A recent paper compares two ways of getting AI models to "think" through hard problems. One is the classic chain-of-thought approach where the model writes out its reasoning steps in words. The other is latent thought where the model does the extra thinking internally, in its hidden states, without spitting out tokens. The authors did a rigorous theoretical analysis plus some experiments, and there are a couple of interesting takeaways.
If a problem can be split up into independent pieces that get combined later like evaluating a big math expression, checking if two nodes in a graph are connected, or computing edit distance, latent thought can process all pieces at the same depth in one shot. Chain-of-thought, on the other hand, has to go step by step through every single operation, which takes a lot more steps.
The paper proves this by connecting these reasoning styles to circuit complexity classes. Essentially, latent thought with a small number of loops can simulate deep parallel circuits, while chain-of-thought with the same small number of steps can't.
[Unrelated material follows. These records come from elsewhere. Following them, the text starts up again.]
theorem divOp_zero (a : Int) (f : RoundingFlags) : divOp a 0 f =
    if a = MIN_RAW then .error .overflowError else .error .divisionByZeroError := by
  rw [divOp_of_ne (by decide), Int.natAbs_zero, divMagOp_zero, reattachSign]

/-- Settles O48: both laws hold of `divOp`, the first under every flag setting. -/
theorem dividerLaws : Obligations.DividerLaws := by
  refine ⟨fun x f => ?_, fun x => ?_⟩
  · have hone : s256 (BitVec.ofInt 256 (2 ^ 128)) = FIXED_ONE := rfl
    rw [execute_of_decode (decode_flagWord_div f), answer, hone, divOp_one, outcomeOf_ite_error, bits256_s256]
    simp only [eq_intMin_iff]
    rfl
  · have hzero : s256 0 = 0 := rfl
    refine (execute_of_decode (decode_encode (.div .zero)) x 0).trans ?_
    rw [answer, hzero, divOp_zero, outcomeOf_guard]
    simp only [eq_intMin_iff]
    rfl

end Sys2Proof.Proofs
end

section
/-! PROOFS. O49 to O51: the square root (spec/44_sqrt.md R180 to R182). On a word the digit method of the model is
the library's `Nat.sqrt`, which the outcomes of SQRT and SQRTU are stated with; a Newton iterate never falls below
that root, and the loop can only stop at it. -/

namespace Sys2Proof.Proofs

open Sys2Proof.Machine Sys2Proof.Safety Sys2Proof.Laws

/-! ### The root of a word (R181) -/

theorem isqrt_eq_sqrt {n : Nat} (h : n < 2 ^ 256) : isqrt n = Nat.sqrt n :=
  isqrt_unique h (Nat.sqrt_le n) (Nat.lt_succ_sqrt n)

theorem sqrt_u256_lt (w : Word) : Nat.sqrt (u256 w) < 2 ^ 128 :=
  isqrt_eq_sqrt (u256_lt w) ▸ isqrt_lt (u256 w) (u256_lt w)

theorem outcome_sqrtU (a b : Word) :
    outcomeOf (answer .sqrtU a b) = (BitVec.ofNat 256 (Nat.sqrt (u256 a)), 0) := by
  simp only [answer, sqrtUOp, isqrt_eq_sqrt (u256_lt a), outcomeOf, bits256_natCast, statusOk]

/-- Settles O50: the root in the outcome of SQRTU is the library's. -/
theorem sqrtUIsTheFloorOfTheRoot : Obligations.SqrtUIsTheFloorOfTheRoot :=
  ⟨decode_encode .sqrtU, fun s => ⟨Nat.sqrt (u256 s.aL), Nat.sqrt_le _, Nat.lt_succ_sqrt _, sqrt_u256_lt s.aL,
    (completes_iff _ _ _).mpr (outcome_sqrtU _ _)⟩⟩

/-! ### The reference loop (R182) -/

theorem newtonLoop_of_le {x y : Nat} (h : x ≤ y) (n fuel : Nat) : newtonLoop n fuel x y = some x := by
  cases fuel <;> exact if_pos h

theorem newtonLoop_zero_of_lt {x y : Nat} (h : y < x) (n : Nat) : newtonLoop n 0 x y = none :=
  if_neg h.not_ge

theorem newtonLoop_succ_of_lt {x y : Nat} (h : y < x) (n fuel : Nat) :
    newtonLoop n (fuel + 1) x y = newtonLoop n fuel ((x + y) / 2) (n / ((x + y) / 2)) :=
  if_neg h.not_ge

/-- The loop starts with `y` the quotient by `x`, as every iteration leaves it; for 0 the start value of `y` does not
matter. -/
theorem newtonLoop_start (n fuel : Nat) : newtonLoop n fuel n 1 = newtonLoop n fuel n (n / n) := by
  rcases Nat.eq_zero_or_pos n with rfl | hn
  · rw [newtonLoop_of_le (Nat.zero_le _), newtonLoop_of_le (Nat.zero_le _)]
  · rw [Nat.div_self hn]

/-- An iterate is not below the root: the mean of `x` and the exact quotient is at least the geometric mean. -/
theorem sqrt_le_newtonStep (n : Nat) {x : Nat} (hx : 0 < x) : Nat.sqrt n ≤ (x + n / x) / 2 := by
  have hroot := Nat.sqrt_le n
  have hquotient : n < x * (n / x + 1) := Nat.lt_mul_div_succ n hx
  by_contra hlt
  have hsum : x + (n / x + 1) ≤ 2 * Nat.sqrt n := by omega
  refine lt_irrefl (4 * n) ?_
  calc 4 * n < 4 * x * (n / x + 1) := by rw [mul_assoc]; omega
    _ ≤ (x + (n / x + 1)) ^ 2 := four_mul_le_sq_add _ _
    _ ≤ (2 * Nat.sqrt n) ^ 2 := Nat.pow_le_pow_left hsum 2
    _ = 4 * (Nat.sqrt n * Nat.sqrt n) := by ring
    _ ≤ 4 * n := Nat.mul_le_mul_left 4 hroot

/-- Where the loop stops, the square of `x` is not above `n`. -/
theorem eq_sqrt_of_stop {n fuel x r : Nat} (hroot : Nat.sqrt n ≤ x) (hstop : x ≤ n / x)
    (h : newtonLoop n fuel x (n / x) = some r) : r = Nat.sqrt n := by
  rw [newtonLoop_of_le hstop] at h
  obtain rfl := Option.some.inj h
  exact le_antisymm (Nat.le_sqrt.mpr (Nat.mul_le_of_le_div x x n hstop)) hroot

/-- From above the root the loop can only end at it. -/
theorem newtonLoop_eq_sqrt {n fuel x r : Nat} (hroot : Nat.sqrt n ≤ x)
    (h : newtonLoop n fuel x (n / x) = some r) : r = Nat.sqrt n := by
  induction fuel generalizing x with
  | zero =>
    rcases le_or_gt x (n / x) with hstop | hgo
    · exact eq_sqrt_of_stop hroot hstop h
    · rw [newtonLoop_zero_of_lt hgo] at h
      cases h
  | succ fuel ih =>
    rcases le_or_gt x (n / x) with hstop | hgo
    · exact eq_sqrt_of_stop hroot hstop h
    · rw [newtonLoop_succ_of_lt hgo] at h
      exact ih (sqrt_le_newtonStep n (Nat.zero_lt_of_lt hgo)) h

/-- The iterates decrease, so the first of them bounds the number of iterations. -/
theorem exists_newtonLoop_eq_some (n : Nat) {fuel x : Nat} (h : x ≤ fuel) :
    ∃ r, newtonLoop n fuel x (n / x) = some r := by
  induction fuel generalizing x with
  | zero => exact ⟨x, newtonLoop_of_le (h.trans (Nat.zero_le _)) n 0⟩
  | succ fuel ih =>
    rcases le_or_gt x (n / x) with hstop | hgo
    · exact ⟨x, newtonLoop_of_le hstop n _⟩
    · rw [newtonLoop_succ_of_lt hgo]
      exact ih (by omega)

/-- Settles O51: the loop ends, only at the root, and SQRTU gives the root. -/
theorem newtonLoopIsTheRootOfSqrtU : Obligations.NewtonLoopIsTheRootOfSqrtU := by
  refine ⟨fun n => ?_, fun x b fuel root h => ?_⟩
  · obtain ⟨root, h⟩ := exists_newtonLoop_eq_some n (le_refl n)
    obtain rfl := newtonLoop_eq_sqrt (Nat.sqrt_le_self n) h
    exact ⟨n, Nat.sqrt n, (newtonLoop_start n n).trans h, Nat.sqrt_le n, Nat.lt_succ_sqrt n⟩
  · rw [newtonLoop_start] at h
    obtain rfl := newtonLoop_eq_sqrt (Nat.sqrt_le_self _) h
    exact (execute_of_decode (decode_encode .sqrtU) x b).trans (outcome_sqrtU x b)

/-! ### The root of a fixed-point number (R180) -/

/-- SQRT without its `PrecisionError`, which a root of 0 never is: only 0 has it. -/
theorem sqrtOp_eq (w : Word) : sqrtOp (s256 w) =
    if s256 w < 0 then .error .domainError else .ok (shiftLeftInt (Nat.sqrt (u256 w)) 64) := by
  rw [sqrtOp]
  split
  · rfl
  · next hsign =>
    have hvalue := s256_eq_u256 (not_lt.mp hsign)
    have hroot : ¬(Nat.sqrt (u256 w) = 0 ∧ (u256 w : Int) ≠ 0) := by
      rw [Nat.sqrt_eq_zero]
      omega
    rw [hvalue, Int.toNat_natCast, isqrt_eq_sqrt (u256_lt w)]
    exact if_neg hroot

theorem shiftLeftInt_natCast (r k : Nat) : shiftLeftInt r k = (r * 2 ^ k : Nat) := by
  rw [shiftLeftInt]
  norm_cast

theorem outcome_sqrt (a b : Word) : outcomeOf (answer .sqrt a b) =
    if a.msb then ((0, 6) : Word × StatusCode) else (BitVec.ofNat 256 (Nat.sqrt (u256 a) * 2 ^ 64), 0) := by
  rw [answer, sqrtOp_eq, outcomeOf_ite_error, shiftLeftInt_natCast, bits256_natCast, msb_eq_neg]
  simp only [decide_eq_true_eq, ErrKind.code]

theorem squareOp_ok {x v : Int} (h : squareOp x = .ok v) : v = x * x / 2 ^ 128 := by
  rw [squareOp_eq] at h
  split at h
  · cases h
  · split at h
    · cases h
    · cases h
      rfl

/-- A successful MUL of a word by itself leaves in RESULT, not negative, the top of the square of its magnitude. -/
theorem value_of_execute_square {x m : Word} (h : execute 0x0B x x = (m, 0)) :
    m.msb = false ∧ u256 m = (s256 x).natAbs * (s256 x).natAbs / 2 ^ 128 := by
  have hmul : squareOp (s256 x) = .ok (s256 m) := mulOp_of_execute (f := .zero) h
  have hvalue : s256 m = ((s256 x).natAbs * (s256 x).natAbs / 2 ^ 128 : Nat) := by
    rw [squareOp_ok hmul, ← Int.natAbs_mul_self]
    norm_cast
  have hnonneg : 0 ≤ s256 m := hvalue ▸ Int.natCast_nonneg _
  refine ⟨by simpa [msb_eq_neg] using hnonneg, ?_⟩
  rw [s256_eq_u256 hnonneg] at hvalue
  exact_mod_cast hvalue

/-- Rounding down before the root is taken does not change its floor. -/
theorem sqrt_mul_self_div (x : Nat) {k : Nat} (hk : 0 < k) : Nat.sqrt (x * x / (k * k)) = x / k := by
  refine eq_of_forall_le_iff fun a => ?_
  rw [Nat.le_sqrt, Nat.le_div_iff_mul_le (Nat.mul_pos hk hk), Nat.le_div_iff_mul_le hk, Nat.mul_mul_mul_comm,
    Nat.mul_self_le_mul_self_iff]

/-- SQRT of a successful square clears the low 64 bits of the magnitude. -/
theorem execute_sqrt_square {x m : Word} (h : execute 0x0B x x = (m, 0)) (b : Word) :
    execute 0x11 m b = (BitVec.ofNat 256 ((s256 x).natAbs / 2 ^ 64 * 2 ^ 64), 0) := by
  obtain ⟨hsign, hvalue⟩ := value_of_execute_square h
  have hroot : Nat.sqrt (u256 m) = (s256 x).natAbs / 2 ^ 64 := by
    rw [hvalue]
    exact sqrt_mul_self_div _ (Nat.two_pow_pos 64)
  refine (execute_of_decode (decode_encode .sqrt) m b).trans ?_
  rw [outcome_sqrt, hsign, hroot]
  rfl

/-- Settles O49: the completion is the outcome of SQRT, and the root of a square is its magnitude less the bits that
the shift leaves clear. -/
theorem sqrtIsTheShiftedRoot : Obligations.SqrtIsTheShiftedRoot := by
  refine ⟨decode_encode .sqrt, fun x m b h => ⟨_, execute_sqrt_square h b, ?_⟩, fun s => ?_⟩
  · have hlt := natAbs_s256_lt x
    simp only [s256, BitVec.toNat_ofNat] at hlt ⊢
    omega
  · exact ⟨Nat.sqrt (u256 s.aL), Nat.sqrt_le _, Nat.lt_succ_sqrt _, sqrt_u256_lt s.aL,
      (completes_iff _ _ _).mpr (outcome_sqrt _ _)⟩

end Sys2Proof.Proofs
end

section
/-! PROOFS. O52 and O53: the bit counts (spec/45_bitcount.md R190, R191). The laws of `clz256` and `ctz256` place a
nonzero operand between two powers of two, and write it as an odd multiple of one; both are read here on its bits. -/

namespace Sys2Proof.Proofs

open Sys2Proof.Machine Sys2Proof.Safety Sys2Proof.Laws

theorem u256_pos {w : Word} (hw : w ≠ 0) : 0 < u256 w := Nat.pos_of_ne_zero (mt (u256_eq_zero_iff w).mp hw)

theorem outcomeOf_ok_natCast (n : Nat) : outcomeOf (.ok (n : Int)) = (BitVec.ofNat 256 n, 0) := by
  rw [outcomeOf, bits256_natCast, statusOk]

/-! ### The most significant set bit (R190) -/

/-- The powers of two around a nonzero word give its top bit, and `0` at every place above it. -/
theorem clz256_bits {w : Word} (hw : w ≠ 0) : clz256 (u256 w) < 256 ∧
    w.getLsbD (255 - clz256 (u256 w)) = true ∧ ∀ j, 255 - clz256 (u256 w) < j → w.getLsbD j = false := by
  obtain ⟨hk, hlow, hhigh⟩ := clz256_spec (u256 w) (u256_pos hw) (u256_lt w)
  refine ⟨hk, Nat.testBit_of_two_pow_le_and_two_pow_add_one_gt hlow ?_, fun j hj => Nat.testBit_lt_two_pow ?_⟩
  · rwa [show 255 - clz256 (u256 w) + 1 = 256 - clz256 (u256 w) by omega]
  · exact hhigh.trans_le (Nat.pow_le_pow_right two_pos (by omega))

theorem outcome_clz (a b : Word) : outcomeOf (answer .clz a b) = (BitVec.ofNat 256 (clz256 (u256 a)), 0) :=
  outcomeOf_ok_natCast _

/-- Settles O52: CLZ completes with `clz256` of its operand. -/
theorem clzFindsTheTopBit : Obligations.ClzFindsTheTopBit := by
  refine ⟨decode_encode .clz, fun s => ⟨clz256 (u256 s.aL), (completes_iff _ _ _).mpr (outcome_clz _ _), ?_⟩⟩
  split
  · next hzero => rw [hzero]; exact clz256_zero
  · next hw => exact clz256_bits hw

/-! ### The least significant set bit (R191) -/

/-- The bits of an odd multiple of a power of two: `1` at its exponent, `0` at every place below. -/
theorem ctz256_bits {w : Word} (hw : w ≠ 0) : ctz256 (u256 w) < 256 ∧
    w.getLsbD (ctz256 (u256 w)) = true ∧ ∀ j, j < ctz256 (u256 w) → w.getLsbD j = false := by
  obtain ⟨hk, m, hodd, hm⟩ := ctz256_spec (u256 w) (u256_pos hw) (u256_lt w)
  have hbit (j : Nat) : w.getLsbD j = (decide (ctz256 (u256 w) ≤ j) && m.testBit (j - ctz256 (u256 w))) :=
    (congrArg (Nat.testBit · j) hm).trans (Nat.testBit_mul_two_pow ..)
  refine ⟨hk, ?_, fun j hj => ?_⟩
  · simp [hbit, hodd]
  · simp [hbit, hj]
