/-- Settles O30 (R108): FRAME.OK writes the frame's command and emits its record; the block is then ready again, with that
command already in the register, so the same frame changes nothing but the records. -/
theorem frameOkRunsWholeCycle : Obligations.FrameOkRunsWholeCycle := by
  intro s c f h
  refine ⟨frameCmd c f, _, _, _, exec_frameOk_ready h f, rfl, isCommandOf_frameCmd c f,
    isThrust_outOf c (frameCmd c f) .ok none, exec_frameOk_repeated h rfl,
    fun hsurge hsway hpitch hyaw hheave => ?_⟩
  rw [frameCmd_of_zero_magnitudes c hsurge hsway hpitch hyaw hheave]
  exact ⟨rfl, outOf_zero c .ok none⟩

end Sys2Proof.Proofs

namespace Sys2Proof.Proofs

open Sys2Proof.Machine

/-- Settles O31 (R109): FRAME.INCOMPLETE emits the retained command's record, which is one of zeros for the zero
command. -/
theorem frameIncompleteKeepsCommand : Obligations.FrameIncompleteKeepsCommand := by
  refine fun s c n h => ⟨_, _, exec_frameIncomplete_ready h n, isThrust_outOf c s.cmd .incomplete (some n),
    fun hzero => ?_⟩
  rw [hzero]
  exact outOf_zero c .incomplete (some n)

end Sys2Proof.Proofs

namespace Sys2Proof.Proofs

open Sys2Proof.Machine

/-- Settles O32 (R110): FRAME.MALFORMED emits the retained command's record. -/
theorem frameMalformedKeepsCommand : Obligations.FrameMalformedKeepsCommand :=
  fun s c off h => ⟨_, _, exec_frameMalformed_ready h off, isThrust_outOf c s.cmd .malformed (some off)⟩

end Sys2Proof.Proofs

namespace Sys2Proof.Proofs

open Sys2Proof.Machine

/-- Settles O27 (R112): inside a cycle in which H and V exist, EMIT ends the cycle with their record, and `endCycle` is
the update that the statement names. -/
theorem emitHandsOverRecord : Obligations.EmitHandsOverRecord := by
  intro s c y h v hrun hh hv
  have hexec : exec .emit s = opEmit s := rfl
  rw [hexec, opEmit, inCycle_running hrun]
  simp only [hh, hv, endCycle]

end Sys2Proof.Proofs

namespace Sys2Proof.Proofs

open Sys2Proof.Machine

/-- A payload that is short, or holds a byte 255 among its first six, is in a class of R60 other than OK. -/
theorem classify_ne_ok {p : List Byte} (h : p.length < 6 ∨ ∃ k < 6, p[k]? = some 255) : classify p ≠ .ok := by
  by_cases hlen : p.length < 6
  · rw [classify_short hlen]
    exact FrameClass.noConfusion
  · obtain ⟨k, hk, hterm⟩ := h.resolve_left hlen
    cases ht : firstTerm (p.take 6) with
    | some off =>
      rw [classify_of_firstTerm_eq_some (not_lt.mp hlen) ht]
      exact FrameClass.noConfusion
    | none =>
      have hmem : terminator ∈ p.take 6 := List.mem_of_getElem? ((List.getElem?_take_of_lt hk).trans hterm)
      exact absurd rfl (firstTerm_eq_none.mp ht _ hmem)

/-- The spec's cycle of a payload that is not OK keeps the command and emits its record, with a status that is not OK
(R109, R110). -/
theorem exists_cycle_eq_retained {p : List Byte} (h : classify p ≠ .ok) (c : Cfg) (m : Cmd) :
    ∃ (st : Status) (info : Option Nat), st ≠ .ok ∧ cycle c m p = (m, outOf c m st info) := by
  cases hp : classify p with
  | ok => exact absurd hp h
  | incomplete n => exact ⟨.incomplete, some n, by decide, cycle_of_incomplete hp c m⟩
  | malformed off => exact ⟨.malformed, some off, by decide, cycle_of_malformed hp c m⟩

/-- A step on a frame that is not OK only takes the event and appends a record of the retained command (R109, R110). -/
theorem exists_step_eq_retained {s : State} {c : Cfg} {p : List Byte} {rest : List Input} (h : s.Ready c)
    (hin : s.inputs = .event (.frame p) :: rest) (hp : classify p ≠ .ok) :
    ∃ (st : Status) (info : Option Nat), st ≠ .ok ∧
      step s = .next { s with inputs := rest, records := s.records ++ [outOf c s.cmd st info] } := by
  obtain ⟨st, info, hst, hcycle⟩ := exists_cycle_eq_retained hp c s.cmd
  refine ⟨st, info, hst, ?_⟩
  rw [stepIsTheSpecCycle s c p rest h hin, hcycle]

/-- Settles O36 (R122), by induction on the payloads: a bad frame leaves the block ready with the same command, so the
frames after it emit the values of that same command. -/
theorem badFramesDoNotAccumulate : Obligations.BadFramesDoNotAccumulate := by
  intro s c ps rest h hin hbad
  induction ps generalizing s with
  | nil =>
    obtain rfl : s.inputs = rest := hin
    refine ⟨[], ?_, rfl, by simp⟩
    rw [List.append_nil]
    exact run_zero s
  | cons p ps ih =>
    obtain ⟨hp, hps⟩ := List.forall_mem_cons.mp hbad
    have hhead : s.inputs = .event (.frame p) :: (frameInputs ps ++ rest) := hin
    obtain ⟨st, info, hst, hstep⟩ := exists_step_eq_retained h hhead (classify_ne_ok hp)
    obtain ⟨os, hrun, hlen, hos⟩ := ih { s with
      inputs := frameInputs ps ++ rest, records := s.records ++ [outOf c s.cmd st info] } h rfl hps
    refine ⟨outOf c s.cmd st info :: os, ?_, congrArg (· + 1) hlen, List.forall_mem_cons.mpr ⟨⟨hst, rfl⟩, hos⟩⟩
    rw [List.length_cons, run_succ ps.length hstep, hrun, List.append_assoc, List.singleton_append]

end Sys2Proof.Proofs

namespace Sys2Proof.Proofs

open Sys2Proof.Machine

/-- The payload of a well-formed frame holds no byte 255, so it is in the third arm of R60 and gives the frame back. -/
theorem decodeFrame_bytes_of_wf {f : Frame} (h : f.wf = true) : decodeFrame f.bytes = .frameOk f := by
  have ht : firstTerm f.bytes = none := firstTerm_eq_none.mpr (wf_iff_bytes.mp h)
  exact (decodeFrame_of_firstTerm_eq_none [] ht).trans (congrArg Instr.frameOk (ofBytes_bytes f))

/-- The encoder's payload for FRAME.MALFORMED has its only byte 255 at the offset that is encoded. -/
theorem decodeFrame_encode_frameMalformed : ∀ off < 6,
    decodeFrame (List.replicate off 0 ++ terminator :: List.replicate (5 - off) 0) = .frameMalformed off := by
  decide

/-- Settles O6 (R56, R60, R61): one case for each class of payload; the schedule numbers are fixed. -/
theorem decodeOfEncodeIsInstruction : Obligations.DecodeOfEncodeIsInstruction := by
  intro i hwf
  cases i with
  | frameOk f => exact congrArg Except.ok (decodeFrame_bytes_of_wf hwf)
  | frameIncomplete n =>
    have hlen : (List.replicate n (0 : Byte)).length = n := List.length_replicate
    have hshort : (List.replicate n (0 : Byte)).length < 6 := hlen.trans_lt (of_decide_eq_true hwf)
    exact congrArg Except.ok ((decodeFrame_short _ hshort).trans (congrArg Instr.frameIncomplete hlen))
  | frameMalformed off => exact congrArg Except.ok (decodeFrame_encode_frameMalformed off (of_decide_eq_true hwf))
  | decode => rfl
  | mixh => rfl
  | mixv => rfl
  | sath => rfl
  | satv => rfl
  | emit => rfl

end Sys2Proof.Proofs

namespace Sys2Proof.Proofs

open Sys2Proof.Machine

/-- A table word of 48 bits is a payload of six bytes (R56). -/
theorem codeOfTableWord_wordOfBytes (f : Frame) : codeOfTableWord 48 (wordOfBytes f.bytes) = .frame f.bytes :=
  congrArg Code.frame (wordOfBytes_bytesOfWord f.bytes)

/-- Settles O7 (R56): the word is read back as the frame's own six bytes. -/
theorem frameWordDecodesToFrame : Obligations.FrameWordDecodesToFrame := by
  intro f hwf
  have hd : decode (.frame f.bytes) = .ok (.frameOk f) := congrArg Except.ok (decodeFrame_bytes_of_wf hwf)
  simp only [decodeTableWord, codeOfTableWord_wordOfBytes, hd]

end Sys2Proof.Proofs

namespace Sys2Proof.Proofs

open Sys2Proof.Machine

/-- Every payload is of one of the three classes of R60, with its operand in range (R57, R58). -/
theorem decodeFrame_wf (p : List Byte) : (decodeFrame p).wf = true := by
  by_cases hlen : p.length < 6
  · rw [decodeFrame_short p hlen]
    exact decide_eq_true hlen
  · obtain ⟨b0, b1, b2, b3, b4, b5, r, rfl⟩ := exists_six (not_lt.mp hlen)
    cases ht : firstTerm [b0, b1, b2, b3, b4, b5] with
    | some off =>
      rw [decodeFrame_of_firstTerm_eq_some r ht]
      exact decide_eq_true (firstTerm_lt ht)
    | none =>
      rw [decodeFrame_of_firstTerm_eq_none r ht]
      refine wf_iff_bytes.mpr ?_
      rw [bytes_ofBytes]
      exact firstTerm_eq_none.mp ht

/-- The six micro-operations have no operand, so all eight schedule numbers can be looked at (R61). -/
theorem decodeSched_wf : ∀ k : BitVec 3, ∀ i ∈ decodeSched k, i.wf = true := by
  decide

theorem decodeSched_eq_none : ∀ k : BitVec 3, decodeSched k = none ↔ k = 6 ∨ k = 7 := by
  decide

/-- Settles O8 (R57, R58, R60): a payload's operation is well-formed by its class, a schedule number's has no operand. -/
theorem decodedInstructionIsWellFormed : Obligations.DecodedInstructionIsWellFormed := by
  intro code i hd
  cases code with
  | frame p =>
    obtain rfl : decodeFrame p = i := Except.ok.inj hd
    exact decodeFrame_wf p
  | sched k =>
    cases hk : decodeSched k with
    | none => simp only [decode, hk, reduceCtorEq] at hd
    | some j =>
      simp only [decode, hk, Except.ok.injEq] at hd
      exact hd ▸ decodeSched_wf k j hk

/-- A rejected schedule number is one that names no operation, and the rejection names it (R61). -/
theorem decode_sched_eq_error {k : BitVec 3} {e : DecodeError} :
    decode (.sched k) = .error e ↔ decodeSched k = none ∧ e = .reservedStep k := by
  cases hk : decodeSched k with
  | none => simp [decode, hk, eq_comm]
  | some i => simp [decode, hk]

/-- Settles O9 (R60, R61): a payload is never rejected, a schedule number only where the operation map has no row. -/
theorem onlyReservedStepsAreRejected : Obligations.OnlyReservedStepsAreRejected := by
  intro code e
  cases code with
  | frame p => simp [decode]
  | sched k =>
    rw [decode_sched_eq_error, decodeSched_eq_none]
    constructor
    · rintro ⟨hk, he⟩
      exact ⟨k, rfl, he, hk⟩
    · rintro ⟨_, hcode, he, hk⟩
      cases hcode
      exact ⟨hk, he⟩

/-- Settles O5: the words are fixed, so each is decoded. -/
theorem writtenWordsDecode : Obligations.WrittenWordsDecode := by
  refine ⟨?_, ?_, ?_, ?_, ?_, ?_, ?_, ?_, ?_, ?_, ?_, ?_, ?_⟩ <;> decide
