/-- A class-0 op with no source b: the one-word or the extended form (R147). -/
def layA (op : Nat) (ext : Bool) (d a b : BitVec 6) : Raw :=
  if ext then .ext (mkBase 0 op d a b 0) .zero else .one (mkBase 0 op d a b 0)

/-- A class-1 load or store (R142). -/
def layAddr (op : Nat) (d a : BitVec 6) (fn : BitVec 3) (o : AddrB) : Raw :=
  match o with
  | .reg b => .one (mkBase 1 op d a (regCode b) fn)
  | .lit v => .lit (mkBase 1 op d a 0 fn) v
  | .ext b off => .ext (mkBase 1 op d a (regCode b) fn) { Ext.zero with w2 := off }
  | .extLit v off => .extLit (mkBase 1 op d a 0 fn) { Ext.zero with w2 := off } v

/-- An extended-only op whose source b is a register or the literal (R138). -/
def layRL (cls op : Nat) (d a : BitVec 6) (fn : BitVec 3) (y : RegLit) (x : Ext) : Raw :=
  match y with
  | .reg b => .ext (mkBase cls op d a (regCode b) fn) x
  | .lit v => .extLit (mkBase cls op d a 0 fn) x v

/-- An extended-only op with an offset register or literal and word 2 (R196). -/
def layX (cls op : Nat) (d a : BitVec 6) (o : AddrX) (x : Ext) : Raw :=
  match o with
  | .reg b off => .ext (mkBase cls op d a (regCode b) 0) { x with w2 := off }
  | .lit v off => .extLit (mkBase cls op d a 0 0) { x with w2 := off } v

/-- A one-word op (R141). -/
def lay1 (cls op : Nat) (d a b : BitVec 6) (fn : BitVec 3) : Raw := .one (mkBase cls op d a b fn)

/-- An extended-only op that takes no literal. -/
def lay2 (cls op : Nat) (d a b : BitVec 6) (fn : BitVec 3) (x : Ext) : Raw := .ext (mkBase cls op d a b fn) x

/-- Word 1 and word 2 of a class-3 extended form (R167). -/
def VF.x (f : VF) (c : BitVec 6) (x10 : BitVec 10) (w2 : BitVec 32) : Ext :=
  ⟨x10, c, false, f.sat, false, 0, f.rm.code, f.et.code, f.dt, regCode f.msk |>.extractLsb' 0 3, w2⟩

/-- A class-3 op: base form by fn, or extended (R140). -/
def lay3 (op : Nat) (f : VF) (d a : BitVec 6) (b : VB) (c : BitVec 6) (x10 : BitVec 10) (w2 : BitVec 32) : Raw :=
  let fn := if f.ext then 0 else f.et.baseFn
  match b with
  | .src y => if f.ext then .ext (mkBase 3 op d a y.code fn) (f.x c x10 w2) else .one (mkBase 3 op d a y.code fn)
  | .lit v => if f.ext then .extLit (mkBase 3 op d a 0 fn) (f.x c x10 w2) v else .lit (mkBase 3 op d a 0 fn) v

/-- A class-3 op whose b field holds a plain code. -/
def lay3c (op : Nat) (f : VF) (d a b : BitVec 6) (c : BitVec 6) (x10 : BitVec 10) (w2 : BitVec 32) : Raw :=
  if f.ext then .ext (mkBase 3 op d a b 0) (f.x c x10 w2) else .one (mkBase 3 op d a b f.et.baseFn)

/-- A class-3 op without element type: fn = 0 and et = 0 (R140). -/
def lay3n (op : Nat) (f : VF) (d a b : BitVec 6) : Raw :=
  if f.ext then .ext (mkBase 3 op d a b 0) (f.x 0 0 0) else .one (mkBase 3 op d a b 0)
So for highly parallel tasks, you'd rather have the model think silently in its embeddings than write a long chain of words.
The flip side is that chain-of-thought can do something latent thought can't which is that it can use stochastic decoding. Every time the model writes a new token, it's making a random choice based on probabilities. This allows chain-of-thought to run randomized algorithms that estimate hard counting problems, like figuring out how many ways there are to satisfy a DNF logic formula or sampling random graph colorings. Latent thought's internal steps are deterministic, so it can't inject that kind of randomness. The paper proves that under standard assumptions, there are approximate counting and sampling tasks where chain-of-thought has a provable advantage.
They tested on algorithmic tasks such as word problems in group theory, graph connectivity, arithmetic expression evaluation, edit distance. Latent thought reached high accuracy with far fewer iterations than chain-of-thought in all of them. For example, on connectivity, a looped transformer with 2 loops got 80% while CoT needed way more steps to catch up. However, on approximate counting and sampling tasks, chain-of-thought could estimate values and generate samples close to the true distribution, while latent thought just couldn't match that because it lacked the stochastic component.
So the core take away is that there's no universal best approach. If your problem is parallelizable, latent thought is dramatically faster in terms of reasoning iterations. If your problem needs randomized approximation, chain-of-thought is the way to go.